Ottawa Investment Advisor John Bruce

Third Quarter 2018

October 18, 2018

During a period characterized largely by trade uncertainty, global asset markets delivered mixed results for the third quarter of 2018, with the U.S. equity market reaching new highs and outpacing many of its global counterparts.

U.S. equities posted strong results, supported by positive economic data, healthy corporate earnings and favorable business conditions that included corporate tax cuts. The S&P 500 Index, a broad measure of U.S. equities, gained 7.7% for the quarter and was up 10.6% for the year-to-date in U.S. dollar terms. Although the Canadian dollar has lost ground relative to its U.S. counterpart over the course of the year, it strengthened moderately in the most recent three-month period, resulting in a 5.9% quarterly return for the index in Canadian dollars and 14.1% for the year-to-date.

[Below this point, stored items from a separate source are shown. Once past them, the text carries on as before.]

-- ==== Sys2Proof/Machine/Splits.lean ====
section
/-! DEFINITION. Split tables and join stacks: division, joins, serial records, exits and the four running places
(R34 to R43, R271, R272). -/

namespace Sys2Proof.Machine

/-- The entry of a split. -/
def Group.split? (g : Group) (i : Nat) : Option Split := g.splits.getD i none
def Group.modSplit (g : Group) (i : Nat) (f : Split → Split) : Group := { g with splits := g.splits.modify i (Option.map f) }
def Group.setSplit (g : Group) (i : Nat) (o : Option Split) : Group := { g with splits := g.splits.set i o }
/-- Entries in the running state. -/
def Group.runningCount (g : Group) : Nat :=
  countIf (fun o => match o with | some x => x.state == .running | none => false) g.splits
/-- The entry parked longest (R40). -/
def Group.oldestParked (g : Group) : Option Nat :=
  (g.splits.zipIdx.foldl (fun best p => match p.1 with
    | some x => if x.state = .parked then
        (match best with
          | some (b : Nat × Nat) => if x.parkSeq < b.2 then some (p.2, x.parkSeq) else best
          | none => some (p.2, x.parkSeq))
      else best
    | none => best) none).map (·.1)
/-- The longest parked split becomes running when a running place is free (R40). DESIGN CHOICE: it keeps its clause count
(assumption 111). -/
def Group.fillOne (g : Group) : Group :=
  if g.runningCount < 4 then
    match g.oldestParked with
    | some i => g.modSplit i (fun x => { x with state := .running })
    | none => g
  else g
/-- Free running places are taken by parked splits (R40). -/
def Group.fillRunning (g : Group) : Group := g.fillOne.fillOne.fillOne.fillOne
/-- The state of a split that starts or goes on: running when a place is free, parked otherwise, as the latest (R36, R37). DESIGN
CHOICE: a merged split, or one that an exit revives, takes the place freed before the parked ones do (assumption 111). -/
def Group.place' (g : Group) (i : Nat) : Group :=
  if g.runningCount < 4 then g.modSplit i (fun x => { x with state := .running })
  else { g.modSplit i (fun x => { x with state := .parked, parkSeq := g.parkCtr }) with parkCtr := g.parkCtr + 1 }

/-- Arrivals due at a join record. -/
def Group.due (g : Group) (r : JoinRec) : Nat := (g.joins.lookup r.jid).getD 0
/-- A join record that is complete. -/
def Group.dropJoin (g : Group) (r : JoinRec) : Group := { g with joins := g.joins.filter (fun p => p.1 != r.jid) }
/-- The split that waits at a join record, other than `i` (R37). -/
def Group.sibling (g : Group) (i : Nat) (r : JoinRec) : Option (Nat × Split) :=
  g.splits.zipIdx.findSome? (fun p => match p.1 with
    | some x => if p.2 ≠ i ∧ x.state = .waiting ∧ x.stack.head? = some r then some (p.2, x) else none
    | none => none)
/-- Pop the top record; the arrival at the split's next clause has been made. -/
def Split.popJoin (x : Split) : Split := { x with stack := x.stack.tail, arrived := true }

/-- What an arrival leaves (R37, R39, R43). -/
inductive Arrival where
  /-- The split goes on with the join clause. -/
  | go (g : Group)
  /-- It waits, has merged into another entry, or has taken up the not-taken lanes. -/
  | wait (g : Group)
  | cause (c : Cause)

/-- A split arrives at the join of its top record (R37, R39). DESIGN CHOICE: a merged split keeps the clause count of the entry
it merges into (assumption 111). -/
def Group.arrive (g : Group) (i : Nat) (x : Split) (r : JoinRec) (now : Nat) : Arrival :=
  match r.kind with
  | .call => .go g
  | .serial =>
    if !r.second then
      .wait ((g.modSplit i (fun x =>
        { x with mask := r.ntmask, next := r.faddr, stack := { r with second := true, arrived := x.mask } :: x.stack.tail })).divReset now)
    else .go ((g.modSplit i (fun x => { x.popJoin with mask := x.mask ||| r.arrived })).divReset now)
  | .join =>
    if 2 ≤ g.due r then
      .wait ((({ g with joins := assoc r.jid 1 g.joins } : Group).modSplit i (fun x => { x with state := .waiting })).fillRunning.divReset now)
    else
      match g.sibling i r with
      | none => .go (((g.dropJoin r).modSplit i Split.popJoin).divReset now)
      | some (j, y) =>
        if y.wbase ≠ x.wbase then .cause ⟨0x3022, x.wbase, y.wbase⟩
        else
          let lo := min i j
          let hi := max i j
          let g := ((g.dropJoin r).modSplit lo (fun z => { z.popJoin with mask := x.mask ||| y.mask, state := .waiting })).setSplit hi none
          let g := ((g.place' lo).fillRunning).divReset now
          if lo = i then .go g else .wait g

/-- The whole split exits, its records handled from the top (R38, R39, R272). -/
def Group.exitSplit (g : Group) (i : Nat) : List JoinRec → Group
  | [] => g.setSplit i none
  | r :: rest =>
    match r.kind with
    | .call => g.exitSplit i rest
    | .serial =>
      if !r.second then
        g.modSplit i (fun x => { x with mask := r.ntmask, next := r.faddr, arrived := false, stack := { r with second := true, arrived := 0 } :: rest })
      else if r.arrived ≠ 0 then
        g.modSplit i (fun x => { x with mask := r.arrived, next := r.addr, arrived := true, stack := rest })
      else g.exitSplit i rest
    | .join =>
      if 2 ≤ g.due r then ({ g with joins := assoc r.jid 1 g.joins } : Group).setSplit i none
      else
        match g.sibling i r with
        | some (j, _) => (((g.dropJoin r).setSplit i none).modSplit j Split.popJoin).place' j
        | none => (g.dropJoin r).exitSplit i rest

/-- The run ends when every split has exited (R27). -/
def Group.endRun (g : Group) : Group :=
  if g.splits.all Option.isNone then { g with runs := g.runs.tail, started := false, joins := [] } else g

/-- The clause that the split was in has ended, and the split goes to another. -/
def Group.goTo (g : Group) (i next : Nat) : Group :=
  { g.modSplit i (fun x => { x with next := next, ridx := 0, arrived := false }) with issue := none }

/-- A signed count of 16-byte units from a clause (R194, R269). -/
def unitsFrom (here field : Nat) : Nat := wrap 32 ((here : Int) + sval 16 field)

/-- Divide the lanes of a split (R36), or push a serial record when no entry is free (R39). -/
def Group.divide (g : Group) (i : Nat) (x : Split) (taken : BitVec 32) (target fall join : Nat) : Group :=
  let nt := x.mask &&& ~~~taken
  match g.splits.findIdx? Option.isNone with
  | none =>
    let r : JoinRec :=
      { kind := .serial, addr := join, jid := 0, faddr := fall, ntmask := nt, arrived := 0, second := false, frame := 0 }
    (g.modSplit i (fun x => { x with mask := taken, stack := r :: x.stack })).goTo i target
  | some n =>
    let r : JoinRec :=
      { kind := .join, addr := join, jid := g.nextJoin, faddr := 0, ntmask := 0, arrived := 0, second := false, frame := 0 }
    let y : Split :=
      { next := fall, mask := nt, wbase := x.wbase, ccount := 0, ridx := 0, state := .waiting, parkSeq := 0, stack := r :: x.stack, arrived := false, able := none }
    let g := { g with nextJoin := g.nextJoin + 1, joins := (g.nextJoin, 2) :: g.joins }
    (((g.modSplit i (fun x => { x with mask := taken, stack := r :: x.stack })).goTo i target).setSplit n (some y)).place' n

end Sys2Proof.Machine
end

The MSCI World Index, which represents large and mid-cap equity performance across 23 developed market countries, also posted positive results for the period, gaining 5.1% for the quarter and 5.9% for the year-to-date in U.S. dollars. However, much of the gains for the global index resulted from the outperformance of U.S. stocks, as several local markets in Europe and Asia posted moderate losses for the quarter. Emerging markets also continued to sell off on rising interest rate concerns, as they have since early in the year.

The Canadian S&P/TSX Composite Index dipped slightly, losing 0.6% for the quarter, but the benchmark remained up about 1.4% for the year-to-date. The Canadian market’s muted performance for 2018 resulted from weakness in the energy and materials sectors, the uncertainty of trade talks with the U.S. and a slight decline in the value of the Canadian dollar versus the U.S. dollar.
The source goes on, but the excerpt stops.